**Assignment:** Your task is to copy every entry exactly.

Collected data
"""

-- ==== Sys2Proof/Machine/Dispatch.lean ====
section
/-! DEFINITION. One arm per command: a direct call of its meaning. -/

namespace Sys2Proof.Machine
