-- ==== Sys2Proof/Changes.lean ====
section
/-! DEFINITION. The frame of each command: the parts of the state that it may change; every other part is to stay as it was. -/

namespace Sys2Proof

open Machine

/-- Every register: what an image may set. -/
def allRegs : List StatePart := (List.range 223).map fun k => .reg (RegKind.ofNat k)

/-- What a reset may change: everything but the queue, the messages sent and the clocks that are lost. -/
def resetParts : List StatePart := allRegs ++ [
  .field .phase, .field .clk, .field .tim, .field .freeCtr, .field .hbm, .field .hbmEcc, .field .blocks, .field .prbs, .field .ports,
  .field .partials, .field .vppbs, .field .fmReq, .field .cxlLog, .field .cxlHandle, .field .dcAdds, .field .dcReleases, .field .fillDue,
  .field .dcRegion, .field .dcSanitize, .field .biDecoder, .field .outst, .field .decodeQ, .field .portHold, .field .sflLanes, .field .sflTx,
  .field .sflTrain, .field .sfl, .field .ni, .field .voq, .field .ledger, .field .crQueue, .field .inflight, .field .rtr, .field .prb, .field .mir,
  .field .xing, .field .gateDrops, .field .wear, .field .margins, .field .bands, .field .buckets, .field .holdQ, .field .holdFull, .field .marks,
  .field .tcs, .field .bindRun, .field .stamps, .field .rep, .field .repEcc, .field .chipEcc, .field .wtag, .field .scrubAt, .field .l2Cache,
  .field .rmpRun, .field .decoders, .field .commitWait, .field .ideKeys, .field .resolved, .field .denials, .field .dirCache, .field .txns,
  .field .wbuf, .field .trkWait, .field .homeHolds, .field .spareUntil, .field .sweeping, .field .caidWait, .field .migWait, .field .migMaps,
  .field .migHeld, .field .accesses, .field .drainPhase, .field .drains, .field .migs, .field .hot, .field .engines, .field .clusters,
  .field .fwVersion, .field .fab, .field .fabIn, .field .transit, .field .fabPath, .field .fabFlight, .field .fabHeld, .field .flashA, .field .flashB,
  .field .fuses, .field .checked, .field .imgRun, .field .keyRun, .field .pendingId, .field .idKey, .field .bootKey, .field .hbmReady, .field .staged,
  .field .resetBy, .field .imgCtx, .field .reloadDue, .field .imgLater, .field .sess, .field .claims, .field .leaseAt, .field .evtSent,
  .field .memRuns, .field .refusals, .field .accessing, .field .inj, .field .ember, .field .repairMap, .field .retiring, .field .timPeers,
  .field .servo, .field .ptpBest, .field .ptpAt, .field .ppsUntil, .field .tel, .field .throttleNs, .field .throttleAt, .field .trcDue,
  .field .trcSeq, .field .trcDrop, .field .slots]

/-- What a cause reported to the fault collectors may change (R379 to R384). -/
def causeParts : List StatePart := [
  .reg .MGT_CHIP_INFO, .reg .PRT_LINK_STATUS, .reg .PRT_LANE_STAT, .reg .PRT_CXL_STATUS, .reg .VPPB_ENTRY, .reg .SFL_TRAIN_STATUS,
  .reg .SFL_LANE_STAT, .reg .SFL_LINK_STAT, .reg .SFL_LINK_CNT2, .reg .ANV_CR_STAT, .reg .ANV_QUENCH_STAT, .reg .ANV_SLAG_CNT2, .reg .HRT_ADMIT,
  .reg .HRT_AGENT, .reg .TNG_CL_STAT, .reg .MGT_EVT_STAT, .reg .PWR_MODE, .reg .FLT_STAT, .reg .FLT_REC0, .reg .FLT_REC1, .reg .FLT_REC2,
  .reg .FLT_REC3, .reg .FLT_REG_STAT, .reg .CNT_VAL, .reg .MGT_EVT_REC, .field .out, .field .ports, .field .vppbs, .field .cxlLog, .field .cxlHandle,
  .field .sflLanes, .field .sflTx, .field .sflTrain, .field .sfl, .field .ni, .field .ledger, .field .ideKeys, .field .sweeping, .field .migWait,
  .field .engines, .field .clusters, .field .fab, .field .fabIn]

/-- What the end of a migration may change. -/
def endMigParts : List StatePart := [
  .reg .RMP_MIG_STAT, .reg .RMP_MIG_SLOT0, .reg .RMP_MIG_SLOT1, .reg .CNT_VAL, .field .out, .field .hbm, .field .decodeQ, .field .l2Cache,
  .field .resolved, .field .denials, .field .migMaps, .field .migHeld, .field .accesses, .field .migs, .field .hot, .field .engines, .field .clusters]

/-- What a refused access may change (R35). -/
def refuseParts : List StatePart := [
  .reg .MGT_DRS_ERR, .reg .MGT_EVT_STAT, .reg .CNT_VAL, .reg .MGT_EVT_REC, .field .refusals]

/-- What the answer to a message may change (R345). -/
def answerParts : List StatePart := [
  .reg .MGT_SESS, .reg .CNT_VAL, .field .out, .field .sess]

"""

**Response area:**
-- ==== Sys2Proof/Machine/Dispatch.lean ====
section
/-! DEFINITION. One arm per command: a direct call of its meaning. -/

namespace Sys2Proof.Machine
-- ==== Sys2Proof/Changes.lean ====
section
/-! DEFINITION. The frame of each command: the parts of the state that it may change; every other part is to stay as it was. -/

namespace Sys2Proof

open Machine

/-- Every register: what an image may set. -/
def allRegs : List StatePart := (List.range 223).map fun k => .reg (RegKind.ofNat k)

/-- What a reset may change: everything but the queue, the messages sent and the clocks that are lost. -/
def resetParts : List StatePart := allRegs ++ [
  .field .phase, .field .clk, .field .tim, .field .freeCtr, .field .hbm, .field .hbmEcc, .field .blocks, .field .prbs, .field .ports,
  .field .partials, .field .vppbs, .field .fmReq, .field .cxlLog, .field .cxlHandle, .field .dcAdds, .field .dcReleases, .field .fillDue,
  .field .dcRegion, .field .dcSanitize, .field .biDecoder, .field .outst, .field .decodeQ, .field .portHold, .field .sflLanes, .field .sflTx,
  .field .sflTrain, .field .sfl, .field .ni, .field .voq, .field .ledger, .field .crQueue, .field .inflight, .field .rtr, .field .prb, .field .mir,
  .field .xing, .field .gateDrops, .field .wear, .field .margins, .field .bands, .field .buckets, .field .holdQ, .field .holdFull, .field .marks,
  .field .tcs, .field .bindRun, .field .stamps, .field .rep, .field .repEcc, .field .chipEcc, .field .wtag, .field .scrubAt, .field .l2Cache,
  .field .rmpRun, .field .decoders, .field .commitWait, .field .ideKeys, .field .resolved, .field .denials, .field .dirCache, .field .txns,
  .field .wbuf, .field .trkWait, .field .homeHolds, .field .spareUntil, .field .sweeping, .field .caidWait, .field .migWait, .field .migMaps,
  .field .migHeld, .field .accesses, .field .drainPhase, .field .drains, .field .migs, .field .hot, .field .engines, .field .clusters,
  .field .fwVersion, .field .fab, .field .fabIn, .field .transit, .field .fabPath, .field .fabFlight, .field .fabHeld, .field .flashA, .field .flashB,
  .field .fuses, .field .checked, .field .imgRun, .field .keyRun, .field .pendingId, .field .idKey, .field .bootKey, .field .hbmReady, .field .staged,
  .field .resetBy, .field .imgCtx, .field .reloadDue, .field .imgLater, .field .sess, .field .claims, .field .leaseAt, .field .evtSent,
  .field .memRuns, .field .refusals, .field .accessing, .field .inj, .field .ember, .field .repairMap, .field .retiring, .field .timPeers,
  .field .servo, .field .ptpBest, .field .ptpAt, .field .ppsUntil, .field .tel, .field .throttleNs, .field .throttleAt, .field .trcDue,
  .field .trcSeq, .field .trcDrop, .field .slots]

/-- What a cause reported to the fault collectors may change (R379 to R384). -/
def causeParts : List StatePart := [
  .reg .MGT_CHIP_INFO, .reg .PRT_LINK_STATUS, .reg .PRT_LANE_STAT, .reg .PRT_CXL_STATUS, .reg .VPPB_ENTRY, .reg .SFL_TRAIN_STATUS,
  .reg .SFL_LANE_STAT, .reg .SFL_LINK_STAT, .reg .SFL_LINK_CNT2, .reg .ANV_CR_STAT, .reg .ANV_QUENCH_STAT, .reg .ANV_SLAG_CNT2, .reg .HRT_ADMIT,
  .reg .HRT_AGENT, .reg .TNG_CL_STAT, .reg .MGT_EVT_STAT, .reg .PWR_MODE, .reg .FLT_STAT, .reg .FLT_REC0, .reg .FLT_REC1, .reg .FLT_REC2,
  .reg .FLT_REC3, .reg .FLT_REG_STAT, .reg .CNT_VAL, .reg .MGT_EVT_REC, .field .out, .field .ports, .field .vppbs, .field .cxlLog, .field .cxlHandle,
  .field .sflLanes, .field .sflTx, .field .sflTrain, .field .sfl, .field .ni, .field .ledger, .field .ideKeys, .field .sweeping, .field .migWait,
  .field .engines, .field .clusters, .field .fab, .field .fabIn]

/-- What the end of a migration may change. -/
def endMigParts : List StatePart := [
  .reg .RMP_MIG_STAT, .reg .RMP_MIG_SLOT0, .reg .RMP_MIG_SLOT1, .reg .CNT_VAL, .field .out, .field .hbm, .field .decodeQ, .field .l2Cache,
  .field .resolved, .field .denials, .field .migMaps, .field .migHeld, .field .accesses, .field .migs, .field .hot, .field .engines, .field .clusters]

/-- What a refused access may change (R35). -/
def refuseParts : List StatePart := [
  .reg .MGT_DRS_ERR, .reg .MGT_EVT_STAT, .reg .CNT_VAL, .reg .MGT_EVT_REC, .field .refusals]

/-- What the answer to a message may change (R345). -/
def answerParts : List StatePart := [
  .reg .MGT_SESS, .reg .CNT_VAL, .field .out, .field .sess]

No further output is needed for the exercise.